Jakarta, Petrominer – PT Krakatau Steel (Persero) terus berbenah dan konsisten melakukan transformasi maupun restrukturisasi. Hasilnya, Krakatau Steel mampu melewati berbagai tantangan. Bahkan di tengah upaya tersebut, Badan Usaha Milik Negara (BUMN) ini tetap mendapatkan kepercayaan penuh dari para pemangku kepentingan.
Direktur Utama Krakatau Steel, Akbar Djohan, menyebutkan bahwa imbas dari kepercayaan publik tersebut terlihat dari meningkatnya harga saham Krakatau Steel.
“Kinerja ini tidak hanya menjadi catatan finansial semata, tetapi lebih jauh mencerminkan tumbuhnya trust publik dan investor terhadap Krakatau Steel,” jelas Akbar, Kamis (24/7).
Sementara Kepala Riset Praus Capital, Marolop Alfred Nainggolan, mengatakan kenaikan ini bersifat individu tanpa ada kontribusi sentimen sektoral dan sentiment pasar. Lonjakan harga saham Krakatau Steel dalam beberapa pekan juga menunjukkan bahwa pasar sangat responsif terhadap aksi pertumbuhan anorganik.

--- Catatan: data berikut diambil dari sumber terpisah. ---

-- ==== Sys2Proof/Machine/Lightwell.lean ====
section
/-!
DEFINITION. The Lightwell (spec/12): its ring, projection and sample blocks, banks, heater drive, calibration, epochs,
bypass and degradation, retirement of its items.
-/

set_option Elab.async false

namespace Sys2Proof.Machine

open Sys2Proof

/-- The core page. -/
def lwlPage : Nat := Pg.lwl 0

/-- LSTATE codes (Table LWL-3). -/
def LS.off : Nat := 0
def LS.warming : Nat := 1
def LS.calibrating : Nat := 2
def LS.running : Nat := 3
def LS.settling : Nat := 4
def LS.bypassed : Nat := 5
def LS.degraded : Nat := 6
def LS.noBank : Nat := 7

/-- The Lightwell's own part changed. -/
def State.lwlMap (s : State) (f : Lwl → Lwl) : State := { s with lwl := f s.lwl }

/-- LSTATE. -/
def State.lwState (s : State) : Nat := s.fld lwlPage F.LWL_STATUS_LSTATE

/-- LSTATE set. -/
def State.setLw (s : State) (v : Nat) : State := s.setFld lwlPage F.LWL_STATUS_LSTATE v

/-- The bank in force. -/
def State.lwBank (s : State) : Nat := s.fld lwlPage F.LWL_STATUS_b3

/-- A word of the writable table space. -/
def State.lwWord (s : State) (a : Nat) : Nat := (FMap.getD s.lwl.table a 0).toNat

/-- Is an address one of a crosstalk coefficient word (Table LWL-9)? -/
def isXtWord (a : Nat) : Bool := 0x8000 ≤ a && a < 0x8800

/-- A word of the writable table space set; coefficients come into force at the boundary (R499, R211, R81). -/
def State.setLwWord (s : State) (a : Nat) (v : Word) : State :=
  let fresh := isXtWord a && s.pastCutoff && (FMap.get? s.lwl.xtLate a).isNone
  s.lwlMap (fun l => { l with
    table := FMap.setC l.table a v 0
    xtLate := if fresh then FMap.set l.xtLate a (FMap.getD l.table a 0) else l.xtLate })

/-- The coefficients in force at a boundary: as they stood at its commit cut-off. -/
def State.xtCommit (s : State) : State :=
  s.lwlMap (fun l => { l with
    xtForce := l.xtLate.foldl (fun (m : FMap Word) e => FMap.setC m e.1 e.2 0) (l.table.filter (fun e => isXtWord e.1))
    xtLate := [] })

/-- IN_RES, OUT_RES and V_SCALE of a bank; resolutions outside 4 to 8 are taken as the nearest. -/
def State.inRes (s : State) (b : Nat) : Nat := max 4 (min 8 (s.lwWord (0x4000 * b) % 16))
def State.outRes (s : State) (b : Nat) : Nat := max 4 (min 8 (s.lwWord (0x4000 * b) / 16 % 16))
def State.vScale (s : State) (b : Nat) : Nat := s.lwWord (0x4000 * b) / 256 % 256

/-- Is an input, or an output, in a bank's mask? -/
def State.inUsed (s : State) (b c : Nat) : Bool := (s.lwWord (0x4000 * b + 1 + c / 32) >>> (c % 32)) % 2 = 1
def State.outUsed (s : State) (b c : Nat) : Bool := (s.lwWord (0x4000 * b + 3 + c / 32) >>> (c % 32)) % 2 = 1

/-! ### Mesh and items (R488, Table LWL-5) -/

/-- First cell of a mesh column, and how many it has. -/
def cellBase (k : Nat) : Nat := 32 * ((k + 1) / 2) + 31 * (k / 2)
def cellsIn (k : Nat) : Nat := if k % 2 = 0 then 32 else 31

/-- The mesh column of a cell. -/
def columnOf (n : Nat) : Nat := 2 * (n / 63) + (if n % 63 < 32 then 0 else 1)

/-- Retired inputs, outputs and cells. -/
def State.inRetired (s : State) (c : Nat) : Bool := (s.fld (Pg.lwl (9 + c / 8)) F.LWL_CG_RETIRED_b0 >>> (c % 8)) % 2 = 1
def State.outRetired (s : State) (c : Nat) : Bool := (s.fld (Pg.lwl (9 + c / 8)) F.LWL_CG_RETIRED_b8 >>> (c % 8)) % 2 = 1

/-- Page and index within its group of a cell. -/
def cellPlace (n : Nat) : Nat × Nat := (Pg.lwl (17 + columnOf n / 8), n - cellBase (columnOf n / 8 * 8))

/-- Is a cell retired? -/
def State.cellRetired (s : State) (n : Nat) : Bool :=
  let p := cellPlace n
  (s.fld p.1 (F.LWL_COL_RETIRED (p.2 / 32)) >>> (p.2 % 32)) % 2 = 1

/-- The measured zero phase of a heater, in phase units, and its slope, in 2^-8 phase units per drive unit (R498): what
the self-test measured, a value the spec does not state. -/
def State.heaterCal (s : State) (h : Nat) : Nat × Nat :=
  match s.lwl.measured with
  | some d => (Config.freeNat (d + h) % 65536, Config.freeNat (d + h) / 65536 % 65536)
  | none => (0, 0)

/-- The phase target of a heater in a bank: θ of cell n for h = 2n, φ for h = 2n + 1 (R498). -/
def State.phaseOf (s : State) (b h : Nat) : Nat := s.lwWord (0x4000 * b + 0x100 + h / 2) / 65536 ^ (h % 2) % 65536

/-- Is a bank valid (R497)? -/
def State.bankValid (s : State) (b : Nat) : Bool :=
  let near := fun (h : Nat) =>
    let d := (s.phaseOf b h + 65536 - (s.heaterCal h).1) % 65536
    d ≤ 256 || 65536 - 256 ≤ d
  (List.range 64).all (fun c => !(s.inUsed b c && s.inRetired c) && !(s.outUsed b c && s.outRetired c)) &&
  (List.range 2016).all (fun n => !s.cellRetired n || (near (2 * n) && near (2 * n + 1)))

/-! ### Voids -/

/-- The answer to an inbound request (R665): a T3_RSP with a status, and the record's four bytes where it is OK. -/
def State.answer (s : State) (n status : Nat) (bytes : List Nat) : State :=
  match FMap.get? s.ryk.served n with
  | some (chip, gen, tag) =>
    ((s.rykMap (fun r => { r with served := FMap.erase r.served n })).send chip 1 gen tag status bytes).rykPump
  | none => s

/-- A VOID record of tier 2 sent through the score port (R495); that of a remote window goes to its gateway (R665), as
LATE where R492 made it. -/
def State.lwVoid (s : State) (w : RingSlot) (late : Bool := false) : State :=
  let s1 := s.incFld (Pg.tnw 1) F.TNW_SCORE_VOIDS
  if w.remote then s1.answer w.pseq (if late then T3.late else T3.ok) (if late then [] else [16, 0, 0, 0])
  else s1.scoreRecord (voidFor 2 w.inst w.port w.pseq)

/-- Every window of the ring void (R517, R518). -/
def State.voidRing (s : State) : State := s.lwl.ring.foldl (fun t w => t.lwVoid w) (s.lwlMap (fun l => { l with ring := [] }))

/-- LSTATE enters DEGRADED; the window in projection is voided (R514). -/
def State.degrade (s : State) : State :=
  if s.unit lwlPage = uActive && s.lwState ≠ LS.degraded && s.lwState ≠ LS.noBank then
    let s1 := (((s.setLw LS.degraded).incFld lwlPage F.LWL_DRIFT_DEGRADED).raiseIrq lwlPage 1).lwlMap
      (fun l => { l with projecting := none, good := false, bad := 0 })
    match s.lwl.projecting with
    | some w => if s.count < s.lwl.until' then s1.lwVoid w else s1
    | none => s1
  else s

/-! ### The ring (R490) -/

/-- Ring slots. -/
def State.ringSlots (s : State) : Nat := max 16 (min 1024 (s.inForce lwlPage F.LWL_RING))

/-- A window copied into the next ring slot, none where the ring is full (R490). Log: entry 56 (DEDUCED). -/
def State.toRing (s : State) (inst port pseq deadline : Nat) (lite remote : Bool) (w : Window) : Option State :=
  if s.ringSlots ≤ s.lwl.ring.length then none
  else
    let k := s.lwl.nextSlot % s.ringSlots
    let a := s.inForce lwlPage F.LWL_RING_BASE_LO + 2 ^ 32 * s.inForce lwlPage F.LWL_RING_BASE_HI + 4160 * k
    let desc := (w.header ++ List.replicate 32 0).take 32 ++ [inst, port] ++ leBytes 4 pseq ++ leBytes 8 deadline
    let s1 := s.directWrite a ((desc ++ List.replicate 64 0).take 64 ++ w.bytes)
    some (s1.lwlMap (fun l => { l with nextSlot := (k + 1) % s.ringSlots,
                                       ring := l.ring ++ [⟨k, inst, port, pseq, deadline, lite, remote, w⟩] }))

/-! ### Consumers (R494, R506) -/

/-- The consumer tiles, ascending. -/
def State.consumers (s : State) : List Nat :=
  (List.range 96).filter (fun t => (s.inForce lwlPage (F.LWL_CONSUMER (t / 32)) >>> (t % 32)) % 2 = 1)

/-- Landing slots of a consumer. -/
def State.landSlots (s : State) : Nat := s.inForce lwlPage F.LWL_LAND_LAND_SLOTS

Aflred memberi contoh upaya menggandeng Delong Steel dalam investasi strategis di sektor baja dan potensi kerja sama strategis lainnya. Skala nilai kerja sama yang signifikan tentu akan memberikan dampak yang signifikan, selain kepercayaan dari produsen global kepada Krakatau Steel.
“Begitu juga dengan kepemilikan oleh PT Danantara Asset Management (Danantara), memberikan harapan besar untuk percepatan penyelesaiaan restrukturisasi yang ada di Perseroan,” ungkapnya.
Aksi Korporasi
Lebih lanjut, Akbar menjelaskan bahwa sejak bulan Maret 2025 hingga saat ini, Krakatau Steel telah melakukan berbagai kesepakatan kerja sama dan aksi korporasi. Di antaranya penandatanganan nota kesepahaman dengan Delong Steel Group, penandatanganan bersama Xiamien ITG Group Co., Ltd. (International Trade Group/ITG) dan PT Dexin Steel Indonesia dalam konteks BRICS Innovation Base Industry Project Matchmaking Meeting di Beijing, China, kerja sama dengan Tatarstan Trade House di Rusia, serta ekspor 2.400 ton baja ke Polandia.
“Setelah bulan Juli 2025 ini, Krakatau Steel melalui PT Krakatau Baja Industri dan PT Tata Metal Lestari kembali melakukan ekspor 10.000 ton ke Amerika Serikat,” paparnya.
Setelah seluruh BUMN bergabung bersama Danantara, banyak terjadi perubahan signifikan, terutama yang terkait leverage investasi untuk nilai tambah perusahaan ke depan.
“Birokrasi yang lebih cepat diharapkan terjadi setelah Krakatau Steel berada di bawah Danantara. Kami juga akan terus berupaya melakukan pengembangan dan perbaikan setelah diterimanya dukungan dana dari Danantara,” ujar Akbar.
Dalam kesempatan itu, dia juga menekankan bahwa industri baja harus melakukan procurement yang efisien. Setelah reaktivasi pabrik Hot Strip Mill 1, Krakatau Steel diharapkan terus secara optimal menghasilkan produk baja berkualitas.
“Sudah saatnya Krakatau Steel menjadi payung bagi industri baja di Indonesia, proyek-proyek strategis diharapkan dapat secara optimal menyerap produk baja domestik sehingga perekonomian Indonesia kuat, industri nasional meningkat seiring dengan meningkatnya kebutuhan baja dalam negeri,” tegas Akbar.
Dengan penataan kebijakan yang dilakukan oleh Pemerintah, dia mengaku yakin industri baja nasional lebih tangguh menghadapi gejolak ekonomi global. Pemerintah pun didesak agar tidak malu memperketat proteksi, safeguard, antidumping, maupun kebijakan yang berpihak pada pengembangan industri baja nasional.